論文の概要: ChatGPT as Co-Advisor in Scientific Initiation: Action Research with
Project-Based Learning in Elementary Education
- arxiv url: http://arxiv.org/abs/2311.14701v1
- Date: Fri, 10 Nov 2023 16:41:45 GMT
- ステータス: 処理完了
- システム内更新日: 2023-12-03 13:53:59.231386
- Title: ChatGPT as Co-Advisor in Scientific Initiation: Action Research with
Project-Based Learning in Elementary Education
- Title(参考訳): 科学的開始における共同アドバイザとしてのchatgpt:初等教育におけるプロジェクトベース学習による行動研究
- Authors: Fabiano Villan, Renato P. dos Santos
- Abstract要約: 調査は小学校で行われ、353人の生徒と16人の教師が参加した。
教育ツールとしてのChatGPTの導入は、学生のエンゲージメントの増大と教師の抵抗の低下につながった。
- 参考スコア(独自算出の注目度): 0.0
- License: http://creativecommons.org/licenses/by-sa/4.0/
- Abstract: Background: In the contemporary educational landscape, technology has the
power to drive innovative pedagogical practices.
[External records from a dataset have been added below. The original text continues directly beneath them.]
-- ==== Sys2Proof/Tests/Slice0.lean ====
section
/-!
SUPPORT. Tests: ill-formed operations, the decoding of every operation from a command
written out from 30_encoding.md R126, at most two one-step tests per operation with the
results of 95_test_vectors.md, and for every statement a witness of its hypotheses.
-/

namespace Sys2Proof.Tests

open Sys2Proof.Machine

-- One theorem after the other: every waiting thread reserves a stack of its own.
set_option Elab.async false

/-! ## Helpers -/

/-- The `n` bytes of a big-endian numeral. -/
def octets (n v : Nat) : ByteString := bitsToBytes (bits (8 * n) v)

/-- The reset state with bits in `IN` and a cursor. -/
def holdingBits (s : BitSeq) (cur : Nat) : State :=
  { State.reset with inp := ⟨⟨s, s.length⟩, cur⟩ }

/-- The reset state with a frame in `IN` and a cursor. -/
def holding (b : ByteString) (cur : Nat) : State := holdingBits (bytesToBits b) cur

/-- The reset state with bits in `OUT`. -/
def emitting (s : BitSeq) : State := { State.reset with out := ⟨s, s.length⟩ }

/-- The reset state with these TX banks. -/
def sending (tx : Banks) : State := { State.reset with tx := tx }

/-- The reset state with another capacity. -/
def small (cap : Nat) : State := { State.reset with cfg := { resetCfg with capBytes := cap } }

/-- The reset state in TUN framing. -/
def tunState : State := { State.reset with cfg := { resetCfg with framing := .tun } }

/-- A state with BufferUnderrun latched. -/
def latched : State := { State.reset with status := 0x11 }

/-- The reset state with one command at the port. -/
def issuing (c : Command) : State := { State.reset with port := [.issue c] }

/-- The state a step leads to. -/
def after : Outcome → Option State
  | .next t => some t
  | .fault _ => none
  | .refused _ => none

theorem next_of_after {o : Outcome} {p : State → Bool} (h : (after o).any p = true) :
    ∃ t, o = .next t ∧ p t = true := by
  cases o with
  | next t => exact ⟨t, rfl, h⟩
  | fault r => cases h
  | refused r => cases h

/-- Response, `STATUS`, `IN.CUR` and `OUT.W` after an operation. -/
def seen (i : Instr) (s : State) : Option (Option Response × Nat × Nat × Nat) :=
  (after (exec i s)).map fun t => (t.resp, t.status.toNat, t.inp.cur, t.out.w)

/-- The frame of T4. -/
def arpFrame : ByteString :=
  octets 42
    0xFFFFFFFFFFFFAABBCCDDEEFF08060001080006040001AABBCCDDEEFFC0A80105000000000000C0A80101

/-- The frame of T5. -/
def synFrame : ByteString :=
  octets 54
    0x020000000001AABBCCDDEEFF0800450000281C46400040069B33C0A80105C0A801019C400050000003E8000000005002FAF091220000

/-- The reply of T5. -/
def synReply : ByteString :=
  octets 54
    0xAABBCCDDEEFF0200000000010800450000281C46400040069B33C0A80101C0A8010500509C4001020304000003E95012FAF08D0B0000

/-- The frame of T6. -/
def udpFrame : ByteString :=
  octets 54
    0x020000000001AABBCCDDEEFF0800450000281C46400040119B28C0A80105C0A801019C40005000000000000000005000FAF0950C0000

/-- The frame of T63. -/
def dataFrame : ByteString :=
  octets 72
    0x020000000001AABBCCDDEEFF08004500003A1C46400040069B21C0A80105C0A801019C400050000003E9010203055018FAF0AE520000474554202F20485454502F312E300D0A0D0A

/-- The frame of T64. -/
def ackFrame : ByteString :=
  octets 54
    0x020000000001AABBCCDDEEFF0800450000281C46400040069B33C0A80105C0A801019C400050000003E9010203055010FAF08D0C0000

/-- The frame of T67. -/
def otherPortFrame : ByteString :=
  octets 72
    0x020000000001AABBCCDDEEFF08004500003A1C46400040069B21C0A80105C0A801019C401F90000003E9010203055018FAF08F120000474554202F20485454502F312E300D0A0D0A

/-- The frame of T80. -/
def ip6Frame : ByteString :=
  octets 74
    0x020000000001AABBCCDDEEFF86DD600000000014064000000000000000000000000000000001000000000000000000000000000000020000000000000000000000000000000000000000

/-- The frame of T81. -/
def tunSynFrame : ByteString :=
  octets 40
    0x450000281C46400040069B33C0A80105C0A801019C400050000003E8000000005002FAF091220000

/-- The header of T2, with a checksum field. -/
def t2Header (sum : BitVec 16) : Ip4Header where
  version := 4
  ihl := 5
  dscp := 0
  ecn := 0
  totalLength := 0
  identification := 0
  flags := 0
  fragmentOffset := 0
  ttl := 64
  protocol := 6
  headerChecksum := sum
  src := 0x0A000001
  dst := 0x0A010001

/-- The header of T43, with a checksum field. -/
def t43Header (sum : BitVec 16) : TcpHeader where
  sourcePort := 80
  destinationPort := 40000
  sequenceNumber := 0x01020304
  acknowledgmentNumber := 1001
  dataOffset := 5
  reserved := 0
  flags := 0x12
  windowSize := 0xFAF0
  checksum := sum
  urgentPointer := 0

/-- The header of T36. -/
def t36Header : Ip6Header := ⟨6, 0, 0, 0x0014, 6, 0x40, 1, 2⟩

/-- The ARP header of the reply of T4. -/
def t4Arp : ArpHeader :=
  ⟨1, 0x0800, 6, 4, 2, 0x020000000001, 0xC0A80101, 0xAABBCCDDEEFF, 0xC0A80105⟩

/-- The Ethernet header of T22. -/
def t22Eth : EthHeader := ⟨0xAABBCCDDEEFF, 0x020000000001, 0x0806⟩

/-- The context of T43. -/
def t43Ctx (trail : ByteString) : TcpCtx := ⟨0xC0A80101, 0xC0A80105, trail⟩

/-- TX with one header. -/
def ethSet (h : EthHeader) : Banks := { eth := EthBank.ofHeader h }
def arpSet (h : ArpHeader) : Banks := { arp := ArpBank.ofHeader h }
def ip4Set (h : Ip4Header) : Banks := { ip4 := Ip4Bank.ofHeader h }
def ip6Set (h : Ip6Header) : Banks := { ip6 := Ip6Bank.ofHeader h }
def tcpSet (h : TcpHeader) : Banks := { tcp := TcpBank.ofHeader h }

/-! ## Ill-formed operations: a block of one byte, ports of 8 bits, 1 byte and `N` below 16 -/

theorem test_wellFormed_refuses_long_bytes : ∀ i ∈ ([.load [1, 2], .frombytes [1, 2],
    .cksum [1, 2], .process [1, 2]] : List Instr), i.wellFormed 1 = false := by decide

theorem test_wellFormed_refuses_wide_sequence : ∀ i ∈ ([.append (zeros 9), .tou8 (zeros 9),
    .tou16 (zeros 9), .tou32 (zeros 9), .tobytes (zeros 9), .wrh 0x80 (zeros 9)] : List Instr),
    i.wellFormed 1 = false := by decide

theorem test_wellFormed_refuses_large_number : ∀ i ∈ ([.pop 16, .view 16, .rdc 16,
    .fromu8 0 16, .fromu16 0 16, .fromu32 0 16] : List Instr), i.wellFormed 1 = false := by decide

theorem test_wellFormed_accepts : ∀ i ∈ ([.load [1], .append (zeros 8), .pop 15, .decEth] :
    List Instr), i.wellFormed 1 = true := by decide

/-! ## Decoding: every operation, from a command written out bit by bit (R126, R128) -/

theorem test_decode_load : decode { op := 0b000001, b := [0x45] } = .ok (.load [0x45]) := by decide
theorem test_decode_pop : decode { op := 0b000010, n := 13 } = .ok (.pop 13) := by decide
theorem test_decode_view : decode { op := 0b000011, n := 4 } = .ok (.view 4) := by decide
theorem test_decode_append : decode { op := 0b000100, s := [true, false] } =
    .ok (.append [true, false]) := by decide
theorem test_decode_outnew : decode { op := 0b000101 } = .ok .outnew := by decide
theorem test_decode_outbytes : decode { op := 0b000110 } = .ok .outbytes := by decide
theorem test_decode_tou8 : decode { op := 0b001000, s := [true] } = .ok (.tou8 [true]) := by decide
theorem test_decode_tou16 : decode { op := 0b001001, s := [true] } =
    .ok (.tou16 [true]) := by decide
theorem test_decode_tou32 : decode { op := 0b001010, s := [true] } =
    .ok (.tou32 [true]) := by decide
theorem test_decode_fromu8 : decode { op := 0b001011, v := 255, n := 4 } =
    .ok (.fromu8 255 4) := by decide
theorem test_decode_fromu16 : decode { op := 0b001100, v := 65535, n := 4 } =
    .ok (.fromu16 65535 4) := by decide
theorem test_decode_fromu32 : decode { op := 0b001101, v := 0xC0A80101, n := 4 } =
    .ok (.fromu32 0xC0A80101 4) := by decide
theorem test_decode_tobytes : decode { op := 0b001110, s := [true] } =
    .ok (.tobytes [true]) := by decide
theorem test_decode_frombytes : decode { op := 0b001111, b := [0x45] } =
    .ok (.frombytes [0x45]) := by decide
theorem test_decode_decEth : decode { op := 0b010000 } = .ok .decEth := by decide
theorem test_decode_encEth : decode { op := 0b010001 } = .ok .encEth := by decide
theorem test_decode_decArp : decode { op := 0b010010 } = .ok .decArp := by decide
theorem test_decode_encArp : decode { op := 0b010011 } = .ok .encArp := by decide
theorem test_decode_decIp4 : decode { op := 0b010100 } = .ok .decIp4 := by decide
theorem test_decode_encIp4 : decode { op := 0b010101 } = .ok .encIp4 := by decide
theorem test_decode_decIp6 : decode { op := 0b010110 } = .ok .decIp6 := by decide
theorem test_decode_encIp6 : decode { op := 0b010111 } = .ok .encIp6 := by decide
theorem test_decode_decTcp : decode { op := 0b011000 } = .ok .decTcp := by decide
theorem test_decode_encTcp : decode { op := 0b011001 } = .ok .encTcp := by decide
theorem test_decode_rdh : decode { op := 0b011010, sel := 0b01000110 } =
    .ok (.rdh 0x46) := by decide
theorem test_decode_wrh : decode { op := 0b011011, sel := 0b10101000, s := [true] } =
    .ok (.wrh 0xA8 [true]) := by decide
theorem test_decode_rdc : decode { op := 0b011100, n := 10 } = .ok (.rdc 10) := by decide
theorem test_decode_cksum : decode { op := 0b100000, b := [0x45] } =
    .ok (.cksum [0x45]) := by decide
theorem test_decode_ckcalcIp4 : decode { op := 0b100001, sel := 0b10000000 } =
    .ok (.ckcalcIp4 .tx) := by decide
theorem test_decode_ckvfyIp4 : decode { op := 0b100010, sel := 0b01111111 } =
    .ok (.ckvfyIp4 .rx) := by decide
theorem test_decode_ckupdIp4 : decode { op := 0b100011 } = .ok .ckupdIp4 := by decide
theorem test_decode_ckcalcTcp : decode { op := 0b100100, sel := 0b00000000, ctx := ⟨1, 2, [3]⟩ } =
    .ok (.ckcalcTcp .rx ⟨1, 2, [3]⟩) := by decide
theorem test_decode_ckvfyTcp : decode { op := 0b100101, sel := 0b10000000, ctx := ⟨1, 2, [3]⟩ } =
    .ok (.ckvfyTcp .tx ⟨1, 2, [3]⟩) := by decide
theorem test_decode_ckupdTcp : decode { op := 0b100110, ctx := ⟨1, 2, [3]⟩ } =
    .ok (.ckupdTcp ⟨1, 2, [3]⟩) := by decide
theorem test_decode_process : decode { op := 0b110000, b := [0x45] } =
    .ok (.process [0x45]) := by decide

theorem test_decode_refuses_wide_v :
    decode { op := 0b001011, v := 256, n := 8 } = .error (.operandOutsidePort "FROMU8") ∧
    decode { op := 0b001100, v := 65536, n := 8 } = .error (.operandOutsidePort "FROMU16") := by
  decide

theorem test_table_word : decodeTableWord 8 0x30 = some (.process []) ∧
    decodeTableWord 8 0x21 = some (.ckcalcIp4 .rx) ∧ decodeTableWord 8 0x1D = none := by decide

/-! ## One step -/

-- T10, T11
theorem test_load : seen (.load (octets 3 0xA5C37E)) (latched) =
    some (some ⟨0, .empty⟩, 0x00, 0, 0) := by decide

-- T15, at a capacity of 1
theorem test_load_too_long : seen (.load [1, 2]) (small 1) =
    some (some ⟨7, .empty⟩, 0x17, 0, 0) := by decide

-- T10
theorem test_pop : seen (.pop 13) (holding (octets 3 0xA5C37E) 3) =
    some (some ⟨0, .bits (bits 13 0x05C3)⟩, 0x00, 16, 0) := by decide

-- T11
theorem test_pop_underrun : seen (.pop 5) (holding (octets 3 0xA5C37E) 20) =
    some (some ⟨1, .empty⟩, 0x11, 20, 0) := by decide

-- T10
theorem test_view : seen (.view 8) (holding (octets 3 0xA5C37E) 16) =
    some (some ⟨0, .bits (bits 8 0x7E)⟩, 0x00, 16, 0) := by decide

-- T11
theorem test_view_refused : seen (.view 1) (latched) =
    some (some ⟨1, .empty⟩, 0x11, 0, 0) := by decide

-- T13
theorem test_append : (after (exec (.append (bits 13 0x5C3)) (emitting (bits 3 5)))).map (·.out) =
    some ⟨bits 16 0xA5C3, 16⟩ := by decide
Overcoming the resistance of
teachers and students to adopting new methods and technologies is a challenge
that needs to be addressed. Objectives: To evaluate the effectiveness of
ChatGPT as a co-advisor in research projects and its influence on the
implementation of Project-Based Learning (PBL), as well as overcoming
resistance to the use of new pedagogical methodologies. Design: An
action-research methodology was employed, including unstructured interviews and
the application of questionnaires via Google Forms. Setting and Participants:
The research was conducted in an elementary school, involving 353 students and
16 teachers. Data Collection and Analysis: Data were gathered through
observations and notes in meetings and interviews, complemented by electronic
questionnaires, with quantitative and qualitative analyses performed via
Microsoft Excel and Google Forms. Results: The introduction of ChatGPT as a
pedagogical tool led to increased student engagement and decreased teacher
resistance, reflected in recognition at local science fairs. Conclusion: The
study confirmed the utility of ChatGPT in school research co-orientation,
highlighting its role in facilitating PBL and promoting cultural changes in
educational practice, with proactive school management identified as a
catalysing element in adapting to educational innovations.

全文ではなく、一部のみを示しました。